5. Care for your body
We have a habit of sacrificing our body’s needs for the sake of our mind’s work. We pull all-nighters, we skip meals, we stay seated at a cramped desk for hours on end. Our minds have not evolved to function like this. If you really want to maximize your brain’s potential, you need to also nurture your body. Eat well, keeping a balance of carbs, fat and protein, and cut back on refined sugars that cause your energy and mind to crash. Studies have found that judges make harsher decisions the hungrier they get. You are no exception! Limit consumption of alcohol and other substances that kill off brain cells. Structure in enough time for sleep, including a wind-down period for an hour before you go to bed, so that your brain has a chance to turn off. Make sure to unplug from devices at times throughout the day as well. And perhaps most importantly, don’t forget to move! Our brains need oxygen, which means we need our blood to flow freely. Sitting all day can make our blood pool. Not only is this a health risk, it will also make our thinking sluggish. Schedule in regular exercise time and consider taking a movement break every hour to get the blood flowing again.

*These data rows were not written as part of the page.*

/-! ### Frames -/

/-- What an operation of ENC leaves unchanged. -/
def Obligations.EncOperationsFrame : Prop :=
  ∀ (i : Instr) (s t : State), isEncOp i = true → exec i s = .next t →
    t.dec = s.dec ∧ t.param = s.param ∧ t.turns = s.turns ∧ t.lastRead = s.lastRead ∧ t.resets = s.resets ∧
    t.draws = s.draws ∧ t.enc.cfgWidth = s.enc.cfgWidth ∧ t.enc.cfgHeight = s.enc.cfgHeight ∧
    (∀ a, readPixmem t a = readPixmem s a) ∧
    (i ≠ .encStart → t.enc.w = s.enc.w ∧ t.enc.h = s.enc.h ∧ t.enc.cap = s.enc.cap) ∧
    (i ∉ [.encStart, .eOpen, .eExtend, .eClose] → t.enc.idx = s.enc.idx) ∧
    (i ∉ [.encStart, .eOpen, .eExtend, .eClose, .eFlush] → t.enc.run = s.enc.run) ∧
    (i ∉ [.encStart, .eClose, .eFlush] → t.enc.nruns = s.enc.nruns) ∧
    (i ∉ [.encStart, .encClear] → t.enc.err = s.enc.err) ∧
    (i ∉ [.encStart, .encClear, .eFlush] → t.enc.state = s.enc.state) ∧
    (∀ a, (i = .eClose ∨ i = .eFlush → a ≠ s.enc.nruns) → readErun t a = readErun s a)

/-- What an operation of DEC leaves unchanged: of `OUTMEM` everything but the run that a non-faulting `D.RUN` fills. -/
def Obligations.DecOperationsFrame : Prop :=
  ∀ (i : Instr) (s t : State), isEncOp i = false → exec i s = .next t →
    t.enc = s.enc ∧ t.param = s.param ∧ t.turns = s.turns ∧ t.lastRead = s.lastRead ∧ t.resets = s.resets ∧
    t.draws = s.draws ∧ t.dec.cfgWidth = s.dec.cfgWidth ∧ t.dec.cfgHeight = s.dec.cfgHeight ∧
    t.dec.cfgNruns = s.dec.cfgNruns ∧ (∀ a, readDrun t a = readDrun s a) ∧
    (i ≠ .decStart → t.dec.w = s.dec.w ∧ t.dec.h = s.dec.h ∧ t.dec.cap = s.dec.cap ∧ t.dec.nruns = s.dec.nruns) ∧
    (i = .decNop ∨ i = .decClear ∨ i = .dFinish ∨ (∃ c, i = .decRsvd c) ∨ (∃ v, i = .runZero v) →
      t.dec.ridx = s.dec.ridx ∧ t.dec.cur = s.dec.cur) ∧
    (i = .decNop ∨ (∃ c, i = .decRsvd c) → t.dec.state = s.dec.state ∧ t.dec.err = s.dec.err ∧ t.dec.info = s.dec.info) ∧
    (i ≠ .decStart → i ≠ .decClear → t.dec.state ≠ .err → t.dec.err = s.dec.err ∧ t.dec.info = s.dec.info) ∧
    (∀ a, (i = .dRun → ¬(s.dec.cur ≤ a ∧ a < s.dec.cur + runLength (readDrun s s.dec.ridx))) →
      (∀ length value, i = .run length value → ¬(s.dec.cur ≤ a ∧ a < s.dec.cur + length)) →
      readOutmem t a = readOutmem s a) ∧
    (t.dec.state = .err → ∀ a, readOutmem t a = readOutmem s a)

/-- R34, R44, R273: the latches of a BUSY unit change by no step but a Reset, so a write to the configuration registers has no
effect on the frame in progress. -/
def Obligations.LatchesAreConstantDuringAFrame : Prop :=
  ∀ s t : State, step s = .next t → resetsNext s = false →
    (s.enc.state = .busy → t.enc.w = s.enc.w ∧ t.enc.h = s.enc.h ∧ t.enc.cap = s.enc.cap) ∧
    (s.dec.state = .busy →
      t.dec.w = s.dec.w ∧ t.dec.h = s.dec.h ∧ t.dec.cap = s.dec.cap ∧ t.dec.nruns = s.dec.nruns)

/-- R29, R84: no step of the machine but a HOST write or a Reset changes an input: the units never write what they read. -/
def Obligations.UnitsNeverWriteTheirInputs : Prop :=
  ∀ s t : State, step s = .next t → (∀ op rest, s.turns = .host op :: rest → ∃ u v, op = .regWrite u 0 v) →
    t.enc.pixmem = s.enc.pixmem ∧ t.enc.cfgWidth = s.enc.cfgWidth ∧ t.enc.cfgHeight = s.enc.cfgHeight ∧
    t.dec.drun = s.dec.drun ∧ t.dec.cfgWidth = s.dec.cfgWidth ∧ t.dec.cfgHeight = s.dec.cfgHeight ∧
    t.dec.cfgNruns = s.dec.cfgNruns

/-! ### Transitions of the units -/

/-- R31: the encodings of the states and the only transitions of `ENC.state`. -/
def Obligations.EncStateTransitions : Prop :=
  (UnitState.idle.code = 0 ∧ UnitState.busy.code = 1 ∧ UnitState.done.code = 2 ∧ UnitState.err.code = 3) ∧
  ∀ s t : State, step s = .next t →
    t.enc.state = s.enc.state ∨
    (commands .enc 0x01#8 s = true ∧ s.enc.state ≠ .busy ∧ (t.enc.state = .busy ∨ t.enc.state = .err)) ∨
    (fetch s = .word (.esel (esel s)) ∧ decodeEsel (esel s) = .eFlush ∧ s.enc.state = .busy ∧ t.enc.state = .done) ∨
    (commands .enc 0x02#8 s = true ∧ (s.enc.state = .done ∨ s.enc.state = .err) ∧ t.enc.state = .idle) ∨
    (resetsNext s = true ∧ t.enc.state = .idle)

/-- R43: the only transitions of `DEC.state`. -/
def Obligations.DecStateTransitions : Prop :=
  ∀ s t : State, step s = .next t →
    t.dec.state = s.dec.state ∨
    (commands .dec 0x01#8 s = true ∧ s.dec.state ≠ .busy ∧ (t.dec.state = .busy ∨ t.dec.state = .err)) ∨
    (fetch s = .word (.dsel (dsel s)) ∧ decodeDsel (dsel s) = .dRun ∧ s.dec.state = .busy ∧ t.dec.state = .err) ∨
    (fetch s = .word (.dsel (dsel s)) ∧ decodeDsel (dsel s) = .dFinish ∧ s.dec.state = .busy ∧
      (t.dec.state = .done ∨ t.dec.state = .err)) ∨
    (commands .dec 0x02#8 s = true ∧ (s.dec.state = .done ∨ s.dec.state = .err) ∧ t.dec.state = .idle) ∨
    (resetsNext s = true ∧ t.dec.state = .idle)

/-- R29: an output is stable from DONE until a `START` or `CLEAR` on that unit or a Reset. -/
def Obligations.OutputsAreStableInDone : Prop :=
  ∀ s t : State, step s = .next t → resetsNext s = false →
    (s.enc.state = .done → commands .enc 0x01#8 s = false → commands .enc 0x02#8 s = false →
      t.enc.state = .done ∧ artifactOf t = artifactOf s) ∧
    (s.dec.state = .done → commands .dec 0x01#8 s = false → commands .dec 0x02#8 s = false →
      t.dec.state = .done ∧ t.dec.w = s.dec.w ∧ t.dec.h = s.dec.h ∧ ∀ a, readOutmem t a = readOutmem s a)

/-! ### The units are independent -/

/-- R90: a step of ENC and a step of DEC commute. -/
def Obligations.EncAndDecStepsCommute : Prop :=
  ∀ s : State, Host.Core.run core 2 (s.withTurns [.enc, .dec]) = Host.Core.run core 2 (s.withTurns [.dec, .enc])

/-- R21: an operation of one unit neither reads nor writes anything of the other. -/
def Obligations.UnitsShareNoState : Prop :=
  ∀ (i : Instr) (s t : State),
    (isEncOp i = true → ∀ d : DecUnit, exec i s = .next t → exec i { s with dec := d } = .next { t with dec := d }) ∧
    (isEncOp i = false → ∀ e : EncUnit, exec i s = .next t → exec i { s with enc := e } = .next { t with enc := e })

/-! ### The codec contract -/

/-- R202: the encoder's frame on a pixel sequence begins with an accepted `START` and is kept by every step of every agent while
BUSY, if the HOST keeps its duty (R270); the step that ends the frame leaves `expand` of the run memory equal to the pixels. -/
def Obligations.EncFrameIsKeptByEveryStep : Prop :=
  (∀ (pix : List Byte) (s : State), s.enc.state ≠ .busy → 1 ≤ s.enc.cfgWidth * s.enc.cfgHeight →
    pix.length = s.enc.cfgWidth * s.enc.cfgHeight → PixelsAre pix s →
    ∃ t, exec .encStart s = .next t ∧ t.enc.state = .busy ∧ EncFrame pix t) ∧
  (∀ (pix : List Byte) (s t : State), Inv s → EncFrame pix s → s.enc.state = .busy → breaksDuty .enc s = false →
    resetsNext s = false → step s = .next t → (t.enc.state = .busy ∨ t.enc.state = .done) ∧ EncFrame pix t)

/-- R203: the same for the decoder's frame on a run sequence, as long as it does not fault. -/
def Obligations.DecFrameIsKeptByEveryStep : Prop :=
  (∀ (runs : List Run) (s : State), s.dec.state ≠ .busy → 1 ≤ s.dec.cfgWidth * s.dec.cfgHeight →
    runs.length = s.dec.cfgNruns → DrunIs runs s →
    ∃ t, exec .decStart s = .next t ∧ t.dec.state = .busy ∧ DecFrame runs t) ∧
  (∀ (runs : List Run) (s t : State), Inv s → DecFrame runs s → s.dec.state = .busy → breaksDuty .dec s = false →
    resetsNext s = false → step s = .next t → (t.dec.state = .busy ∨ t.dec.state = .done ∨ t.dec.state = .err) ∧
    (t.dec.state ≠ .err → DecFrame runs t))

/-- R141, R281: each step of ENC brings its frame one step nearer to DONE, and no step of another agent moves it, whatever the
HOST does short of a Reset. -/
def Obligations.EncStepsCountDownToDone : Prop :=
  ∀ s t : State, Inv s → s.enc.state = .busy → resetsNext s = false → step s = .next t →
    (fetch s = .word (.esel (esel s)) → encStepsLeft s = encStepsLeft t + 1) ∧
    (fetch s ≠ .word (.esel (esel s)) → encStepsLeft t = encStepsLeft s) ∧
    (encStepsLeft t = 0 → t.enc.state = .done)

/-- R170, R281: each step of DEC brings its frame nearer to its end, by exactly one step unless it faults, and no step of another
agent moves it, whatever the HOST does short of a Reset; when no step is left the frame has ended in DONE or ERR, and it ends in DONE
only by a step of DEC that finds all runs consumed. -/
def Obligations.DecStepsCountDownToTheEnd : Prop :=
  ∀ s t : State, Inv s → s.dec.state = .busy → resetsNext s = false → step s = .next t →
    (fetch s = .word (.dsel (dsel s)) →
      decStepsLeft t < decStepsLeft s ∧ (t.dec.state ≠ .err → decStepsLeft s = decStepsLeft t + 1)) ∧
    (fetch s ≠ .word (.dsel (dsel s)) → decStepsLeft t = decStepsLeft s) ∧
    (decStepsLeft t = 0 → t.dec.state = .done ∨ t.dec.state = .err) ∧
    (t.dec.state = .done → fetch s = .word (.dsel (dsel s)) ∧ s.dec.ridx = s.dec.nruns)

/-- R204: the encoder computes `encode`. From a `START`, over any schedule in which the HOST keeps its duties and leaves the unit
alone, ENC is BUSY until it has taken `cap + 1` of its own steps and from then on DONE with the artifact of `encode`; with an
empty grid it is in ERR with `EmptyInputError` at once. -/
def Obligations.EncoderComputesEncode : Prop :=
  ∀ (s : State) (pix : List Byte) (ts : List Turn), Inv s → s.enc.state ≠ .busy →
    pix.length = s.enc.cfgWidth * s.enc.cfgHeight → PixelsAre pix s →
    (∀ t ∈ ts, encQuiet s.param (s.enc.cfgWidth * s.enc.cfgHeight) t = true) →
    ∃ t, Host.Core.run core (ts.length + 1) (s.withTurns (.host (.regWrite .enc 0 0x01) :: ts)) = .next t ∧
      t.turns = s.turns ∧
      match encodeFn s.enc.cfgWidth s.enc.cfgHeight pix with
      | .error e => t.enc.state = .err ∧ t.enc.err = e
      | .ok a =>
        if ts.count .enc ≤ s.enc.cfgWidth * s.enc.cfgHeight then t.enc.state = .busy
        else t.enc.state = .done ∧ artifactOf t = a

/-- R205: the decoder computes `decode`: after a `START` and `n + 1` turns of DEC it is in DONE with the pixels of `decode`, or in
ERR with the error and the argument of `decode`. -/
def Obligations.DecoderComputesDecode : Prop :=
  ∀ (s : State) (runs : List Run) (ts : List Turn), Inv s → s.dec.state ≠ .busy → runs.length = s.dec.cfgNruns →
    DrunIs runs s → (∀ t ∈ ts, decQuiet s.param runs.length t = true) → runs.length + 1 ≤ ts.count .dec →
    ∃ t, Host.Core.run core (ts.length + 1) (s.withTurns (.host (.regWrite .dec 0 0x01) :: ts)) = .next t ∧
      t.turns = s.turns ∧
      match decodeFn s.dec.cfgWidth s.dec.cfgHeight runs with
      | .error (e, info) => t.dec.state = .err ∧ t.dec.err = e ∧ t.dec.info = info
      | .ok buf => t.dec.state = .done ∧ t.dec.w = s.dec.cfgWidth ∧ t.dec.h = s.dec.cfgHeight ∧
          buf.length = t.dec.cap ∧ buf = expand runs ∧ OutmemIs buf t

/-- R206: the round trip, `decode(encode(g)) = g`. In hardware terms: when ENC is DONE on the pixels `pix` and the HOST has copied the
artifact into the decoder's inputs, a `START` of DEC, over any schedule in which the HOST keeps its duties and leaves DEC alone, ends
in DONE (never ERR) with the same pixels and the same shape once DEC has had `ART_NRUNS + 1` turns. Other turns, of ENC and of the HOST
(a new frame of ENC among them), may stand between. The schedule as a list of turns is the model's (notes/assumptions/8.md). -/
def Obligations.RoundTripReproducesTheGrid : Prop :=
  (∀ (w h : Nat) (pix : List Byte) (a : Artifact), pix.length = w * h → encodeFn w h pix = .ok a →
    a.width = w ∧ a.height = h ∧ decodeFn a.width a.height a.runs = .ok pix) ∧
  ∀ (s : State) (pix : List Byte) (ts : List Turn), Inv s → s.enc.state = .done → EncFrame pix s → s.dec.state ≠ .busy →
    s.dec.cfgWidth = s.enc.w → s.dec.cfgHeight = s.enc.h → s.dec.cfgNruns = s.enc.nruns →
    (∀ k, k < s.enc.nruns → readDrun s k = readErun s k) →
    (∀ t ∈ ts, decQuiet s.param s.enc.nruns t = true) → s.enc.nruns + 1 ≤ ts.count .dec →
    ∃ t, Host.Core.run core (ts.length + 1) (s.withTurns (.host (.regWrite .dec 0 0x01) :: ts)) = .next t ∧ t.turns = s.turns ∧
      t.dec.state = .done ∧ t.dec.w = s.enc.w ∧ t.dec.h = s.enc.h ∧ t.dec.cap = pix.length ∧ OutmemIs pix t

As someone with chronic illnesses, I had to learn that my body needs different care than others. For example, sitting at a desk felt awful. I pushed myself to conform to this workplace norm, until a doctor explained why it was so challenging. I have POTS, a condition that makes it especially difficult for blood to reach my brain while sitting in chairs. I would feel dizzy, short of breath, and so foggy I couldn’t focus on anything. Simply reclining with my feet up or laying on a couch fixed these issues! My blood sugar crashes can be quickly fixed with a snack, and my EDS-caused pain can be minimized with movement breaks and pillows. Whatever your individual needs may be, remember to listen to your body when it speaks up!

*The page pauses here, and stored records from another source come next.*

/-- A CLEAR or a Reset takes a decoder in ERR to IDLE (R162, R260). -/
theorem step_dec_err_to_idle {s t : State} (h : step s = .next t) (herr : s.dec.state = .err)
    (hc : commands .dec 0x02#8 s = true ∨ resetsNext s = true) : t.dec.state = .idle ∧ t.dec.err = .none ∧ t.dec.info = 0 := by
  rcases hc with hc | hc
  · rw [step_of_commands_dec hc] at h
    cases (exec_decClear_leaves (s := s.advance) (.inr herr)).symm.trans h
    exact ⟨rfl, rfl, rfl⟩
  · rw [step_of_resetsNext hc] at h
    cases h; exact ⟨rfl, rfl, rfl⟩

/-! ### The selected steps, by their outcome -/

/-- The step map of ENC gives no command (R109). -/
theorem decodeEsel_not_command (v : BitVec 3) : decodeEsel v ≠ .encStart ∧ decodeEsel v ≠ .encClear := by revert v; decide

theorem decodeDsel_not_start (v : BitVec 1) : decodeDsel v ≠ .decStart := by revert v; decide

/-- The selected step of ENC changes its state only as `E.FLUSH`, to DONE (R31). -/
theorem exec_decodeEsel_state {v : BitVec 3} {s t : State} (h : exec (decodeEsel v) s = .next t) :
    t.enc.state = s.enc.state ∨ (decodeEsel v = .eFlush ∧ t.enc.state = .done) := by
  by_cases hflush : decodeEsel v = .eFlush
  · rw [hflush] at h
    obtain ⟨_, _, _, _, rfl⟩ := execEFlush_next h
    exact .inr ⟨hflush, rfl⟩
  · obtain ⟨_, _, _, _, _, hstate⟩ := exec_enc_registers (isEncOp_decodeEsel v) h
    obtain ⟨hns, hnc⟩ := decodeEsel_not_command v
    exact .inl (hstate (by simp [hns, hnc, hflush]))

/-- The selected step of DEC changes its state only as a `D.RUN` that faults or as `D.FINISH` (R43). -/
theorem exec_decodeDsel_state {v : BitVec 1} {s t : State} (h : exec (decodeDsel v) s = .next t) :
    t.dec.state = s.dec.state ∨ (decodeDsel v = .dRun ∧ t.dec.state = .err) ∨
      (decodeDsel v = .dFinish ∧ (t.dec.state = .done ∨ t.dec.state = .err)) := by
  unfold decodeDsel at h ⊢
  split at h
  · next hv =>
    rw [if_pos hv]
    obtain ⟨_, rfl⟩ := execDRun_next h
    rcases interpretRun_cases (runLength (fetchedRunWord s)) (runValue (fetchedRunWord s)) s with
      ⟨_, ht⟩ | ⟨_, _, ht⟩ | ⟨_, _, ht⟩ <;> rw [ht]
    · exact .inr (.inl ⟨rfl, rfl⟩)
    · exact .inr (.inl ⟨rfl, rfl⟩)
    · exact .inl rfl
  · next hv =>
    rw [if_neg hv]
    obtain ⟨_, _, ⟨_, rfl⟩ | ⟨_, rfl⟩⟩ := execDFinish_next h
    · exact .inr (.inr ⟨rfl, .inl rfl⟩)
    · exact .inr (.inr ⟨rfl, .inr rfl⟩)

/-! ### The obligations -/

/-- Settles O25: a unit in ERR is at rest; CLEAR, Reset and START have their own outcomes. -/
theorem errIsLeftOnlyByCommandOrReset : Obligations.ErrIsLeftOnlyByCommandOrReset := by
  unfold Obligations.ErrIsLeftOnlyByCommandOrReset
  intro s t h
  refine ⟨fun herr => ?enc, fun herr => ?dec⟩
  case enc =>
    have hb : s.enc.state ≠ .busy := by rw [herr]; decide
    exact ⟨fun hs hc hr => (step_resting_enc h hb hs hc hr).enc, step_enc_err_to_idle h herr,
      fun hs => exec_encStart_outcome (s := s.advance) hb ((step_of_commands_enc hs).symm.trans h)⟩
  case dec =>
    have hb : s.dec.state ≠ .busy := by rw [herr]; decide
    exact ⟨fun hs hc hr => (step_resting_dec h hb hs hc hr).dec, step_dec_err_to_idle h herr,
      fun hs => exec_decStart_outcome (s := s.advance) hb ((step_of_commands_dec hs).symm.trans h)⟩

/-- Settles O42: the unit's own step is no START, and every other step leaves the latches. -/
theorem latchesAreConstantDuringAFrame : Obligations.LatchesAreConstantDuringAFrame := by
  unfold Obligations.LatchesAreConstantDuringAFrame
  intro s t h hreset
  refine ⟨fun hb => ?enc, fun hb => ?dec⟩
  case enc =>
    obtain ⟨_, hown⟩ | ⟨_, hleft⟩ := step_busy_enc h hb hreset
    · obtain ⟨hlatches, _⟩ := exec_enc_registers (isEncOp_decodeEsel _) hown
      exact hlatches (decodeEsel_not_command _).1
    · rw [(hleft 0 fun _ _ _ _ => Nat.zero_le _).enc]
      exact ⟨rfl, rfl, rfl⟩
  case dec =>
    obtain ⟨_, hown⟩ | ⟨_, hleft⟩ := step_busy_dec h hb hreset
    · obtain ⟨hlatches, _⟩ := exec_dec_registers (isEncOp_decodeDsel _) hown
      exact hlatches (decodeDsel_not_start _)
    · rw [(hleft 0 fun _ _ _ _ => Nat.zero_le _).dec]
      exact ⟨rfl, rfl, rfl, rfl⟩

/-- Settles O43: every other step runs an operation, and no operation writes an input. -/
theorem unitsNeverWriteTheirInputs : Obligations.UnitsNeverWriteTheirInputs := by
  unfold Obligations.UnitsNeverWriteTheirInputs
  intro s t h hhost
  have hexec : ∀ i, exec i s.advance = .next t →
      t.enc.pixmem = s.enc.pixmem ∧ t.enc.cfgWidth = s.enc.cfgWidth ∧ t.enc.cfgHeight = s.enc.cfgHeight ∧
      t.dec.drun = s.dec.drun ∧ t.dec.cfgWidth = s.dec.cfgWidth ∧ t.dec.cfgHeight = s.dec.cfgHeight ∧
      t.dec.cfgNruns = s.dec.cfgNruns := fun i hi => by
    cases hu : isEncOp i with
    | true =>
      obtain ⟨hpix, hw, hh⟩ := exec_enc_inputs hu hi
      have hdec : t.dec = s.dec := by rw [exec_enc_keeps hu hi]; rfl
      exact ⟨hpix, hw, hh, by rw [hdec], by rw [hdec], by rw [hdec], by rw [hdec]⟩
    | false =>
      obtain ⟨hdrun, hw, hh, hn⟩ := exec_dec_inputs hu hi
      have henc : t.enc = s.enc := by rw [exec_dec_keeps hu hi]; rfl
      exact ⟨by rw [henc], by rw [henc], by rw [henc], hdrun, hw, hh, hn⟩
  rcases step_cases s with ⟨_, _, _, _, hs⟩ | ⟨op, rest, hts, hop, _⟩ | ⟨_, _, hs⟩ | ⟨_, _, hs⟩ | hs
  · exact hexec _ (hs.symm.trans h)
  · obtain ⟨u, v, rfl⟩ := hhost op rest hts
    exact absurd rfl (hop u v)
  · exact hexec _ (hs.symm.trans h)
  · exact hexec _ (hs.symm.trans h)
  · cases hs.symm.trans h
    exact ⟨rfl, rfl, rfl, rfl, rfl, rfl, rfl⟩

/-- Settles O44: of what a step can do to ENC, an accepted START or CLEAR, `E.FLUSH` and a Reset change its state. -/
theorem encStateTransitions : Obligations.EncStateTransitions := by
  unfold Obligations.EncStateTransitions
  refine ⟨⟨rfl, rfl, rfl, rfl⟩, fun s t h => ?_⟩
  obtain ⟨hc, hb, hstart⟩ | ⟨hc, hde, rfl⟩ | ⟨hr, rfl⟩ | ⟨hf, hown⟩ | ⟨_, hleft⟩ := step_enc_cases h
  · exact .inr (.inl ⟨hc, hb, (exec_encStart_outcome (s := s.advance) hb hstart).imp_right And.left⟩)
  · exact .inr (.inr (.inr (.inl ⟨hc, hde, rfl⟩)))
  · exact .inr (.inr (.inr (.inr ⟨hr, rfl⟩)))
  · obtain hsame | ⟨hflush, hdone⟩ := exec_decodeEsel_state hown
    · exact .inl hsame
    · exact .inr (.inr (.inl ⟨hf, hflush, busy_of_fetch_esel hf, hdone⟩))
  · exact .inl (by rw [(hleft 0 fun _ _ _ _ => Nat.zero_le _).enc])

Working (and schooling) from home certainly has its challenges, and the amount of time we spend on computers these days is likely not helpful for any of our brains. But perhaps we can use this time to think about our environments and personal styles; perhaps we can use any additional control over our workday to fine-tune a structure and space that works best for us; so that when we come back to the new normal, we can keep these adjustments to optimize our brains and overall well-being!